Problem:
Within the entries below, the lines from the one with "if s.wellPlaced b" through the one with "def State.starvedGroup (s" are to be set down exactly, both ends kept.

Given data:
-- ==== Sys2Proof/Machine/Placement.lean ====
section
/-! DEFINITION. The placement epoch, moves and restitch (09 R238-R259, 13 R337). -/

namespace Sys2Proof.Machine

/-- Move records (R232). -/
def moveRecords : Nat := 512

/-- The share of master 64 for an epoch, in bytes (R243, 11 R291). -/
def State.moveShare (s : State) : Nat := s.rd R.QOS.MASTER_STAT.EFF_GUAR 64 * s.rd R.PLC.CFG.EPOCH_US / 100 * 256

/-- The moves that an epoch may start (R243). -/
def State.moveBudget (s : State) : Nat :=
  min (s.rd R.PLC.CFG.MAX_MOVES) (min (moveRecords - s.mem.moves.length) (s.moveShare / 131072))

/-- The heat-table entry of a swatch. -/
def State.heatOf (s : State) (sw : Nat) : Option Heat := s.mem.heat.find? (fun h => h.swatch == sw)

/-- Hot (R239). -/
def State.hot (s : State) (sw : Nat) : Bool :=
  match s.heatOf sw with | some h => decide (s.rd R.PLC.THRESH.HOT ≤ h.heat) | none => false

/-- Sequential. -/
def State.sequential (s : State) (sw : Nat) : Bool :=
  match s.heatOf sw with | some h => decide (s.rd R.PLC.THRESH.SEQ_FRAC * h.heat ≤ h.ascending * 16) | none => false

/-- Write-heavy. -/
def State.writeHeavy (s : State) (sw : Nat) : Bool :=
  match s.heatOf sw with | some h => decide (s.rd R.PLC.THRESH.WRITE_FRAC * h.heat ≤ h.writes * 16) | none => false

/-- Cold. -/
def State.coldSwatch (s : State) (sw : Nat) : Bool :=
  decide (s.rd R.PLC.THRESH.COLD_AGE ≤ bits (s.dwell sw) 0 4) && !s.hot sw

/-- The class that planning aims at and whether sets of the hottest tier are left out; none where no rule plans a move
(R240, R241, R254). -/
def State.aim (s : State) (b sw : Nat) (evac : Bool) : Option (Nat × Bool) :=
  let h := s.effHint b sw
  if h ≠ 0 then some (s.hintClass h, false)
  else if s.hot sw ∧ s.writeHeavy sw then some (2, true)
  else if s.hot sw ∧ s.sequential sw then some (if s.mem.s32Due then 2 else 3, false)
  else if s.hot sw then some (2, false)
  else if s.coldSwatch sw then some (0, false)
  else if evac then some (2, false)
  else none

/-- The hottest tier, the lowest on a tie. -/
def State.hottestTier (s : State) : Nat :=
  ((sortBy (fun (t : Nat) => [-(s.tierTemp t), (t : Int)]) (List.range 4)).headD 0)

/-- A set uses channels of a tier. -/
def State.setUsesTier (s : State) (cls set t : Nat) : Bool := (s.groupPcs cls set).any (fun q => q / 16 == t)

/-- The sets of a class that planning may choose, best first (R242): every cell holds credit. -/
def State.planSets (s : State) (cls pin : Nat) (cool : Bool) : List Nat :=
  (s.setOrder cls pin).filter (fun k => s.setCredit cls k && !(cool && s.setUsesTier cls k s.hottestTier))

/-- A swatch may stay where it is: in the class aimed at, in the set that S32 and PIN name, and with credit on every cell
of its set, or with no other set to go to (R242). -/
def State.wellPlaced (s : State) (b cls have_ set : Nat) (choice : Option Nat) : Bool :=
  have_ == cls &&
  match cls with
  | 3 => s.on R.PLC.S32_GEN.CURRENT set || choice.isNone
  | 4 => set == s.pinOf b
  | _ => s.setCredit cls set || choice.isNone

/-- The class and set that a candidate moves to, if it moves (R240-R242). -/
def State.moveTarget (s : State) (b sw : Nat) (evac : Bool) : Option (Nat × Nat) :=
  let e := s.mapOf sw
  let set := (frameParts (entryClass e) (entryFrame e)).1
  match s.aim b sw evac with
  | none => none
  | some (cls, cool) =>
    let choice := (s.planSets cls (s.pinOf b) cool).head?
    if s.wellPlaced b cls (entryClass e) set choice then none
    else match choice with
      | some k => if entryClass e = cls ∧ set = k then none else some (cls, k)
      | none => none

/-- The flip of a move returns a whole slot: nothing else stands in the old frame's group (R258). -/
def State.freesSlot (s : State) (sw : Nat) : Bool :=
  let e := s.mapOf sw
  let k := frameGroup (entryClass e) (entryFrame e)
  match s.mem.groups.find? (fun g => g.is k) with
  | some g => g.members.countP (· != .free) == 1
  | none => false

/-- A move starts: its target reserved, its record written, STATE 1 (R248). -/
def State.startMove (s : State) (sw cls set : Nat) : Option State :=
  let e := s.mapOf sw
  match s.takeFrame cls set (.target sw) with
  | none => none
  | some (t, f) =>
    let m : Move := { swatch := sw, oldCls := entryClass e, oldFrame := entryFrame e, newCls := cls, newFrame := f }
    let t := (t.setMoves (t.mem.moves ++ [m])).setMap sw (mapEntry (entryClass e) 1 (entryFrame e))
    some (((t.bump R.PLC.MOVES.STARTED).count 161).seamCheck)

/-- A candidate for a move, and whether it is an evacuation. -/
structure Candidate where
  swatch : Nat
  evac : Bool

/-- A swatch stands in a group that includes a channel without credit for 16 epochs (R254). -/
def State.starvedGroup (s : State) (e : Nat) : Bool :=
  (s.groupPcs (entryClass e) (frameParts (entryClass e) (entryFrame e)).1).any (fun q => 16 ≤ s.mem.idleEpochs.get 0 (q / 2))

Solution to this exercise:
    if s.wellPlaced b cls (entryClass e) set choice then none
    else match choice with
      | some k => if entryClass e = cls ∧ set = k then none else some (cls, k)
      | none => none

/-- The flip of a move returns a whole slot: nothing else stands in the old frame's group (R258). -/
def State.freesSlot (s : State) (sw : Nat) : Bool :=
  let e := s.mapOf sw
  let k := frameGroup (entryClass e) (entryFrame e)
  match s.mem.groups.find? (fun g => g.is k) with
  | some g => g.members.countP (· != .free) == 1
  | none => false

/-- A move starts: its target reserved, its record written, STATE 1 (R248). -/
def State.startMove (s : State) (sw cls set : Nat) : Option State :=
  let e := s.mapOf sw
  match s.takeFrame cls set (.target sw) with
  | none => none
  | some (t, f) =>
    let m : Move := { swatch := sw, oldCls := entryClass e, oldFrame := entryFrame e, newCls := cls, newFrame := f }
    let t := (t.setMoves (t.mem.moves ++ [m])).setMap sw (mapEntry (entryClass e) 1 (entryFrame e))
    some (((t.bump R.PLC.MOVES.STARTED).count 161).seamCheck)

/-- A candidate for a move, and whether it is an evacuation. -/
structure Candidate where
  swatch : Nat
  evac : Bool

/-- A swatch stands in a group that includes a channel without credit for 16 epochs (R254). -/
def State.starvedGroup (s : State) (e : Nat) : Bool :=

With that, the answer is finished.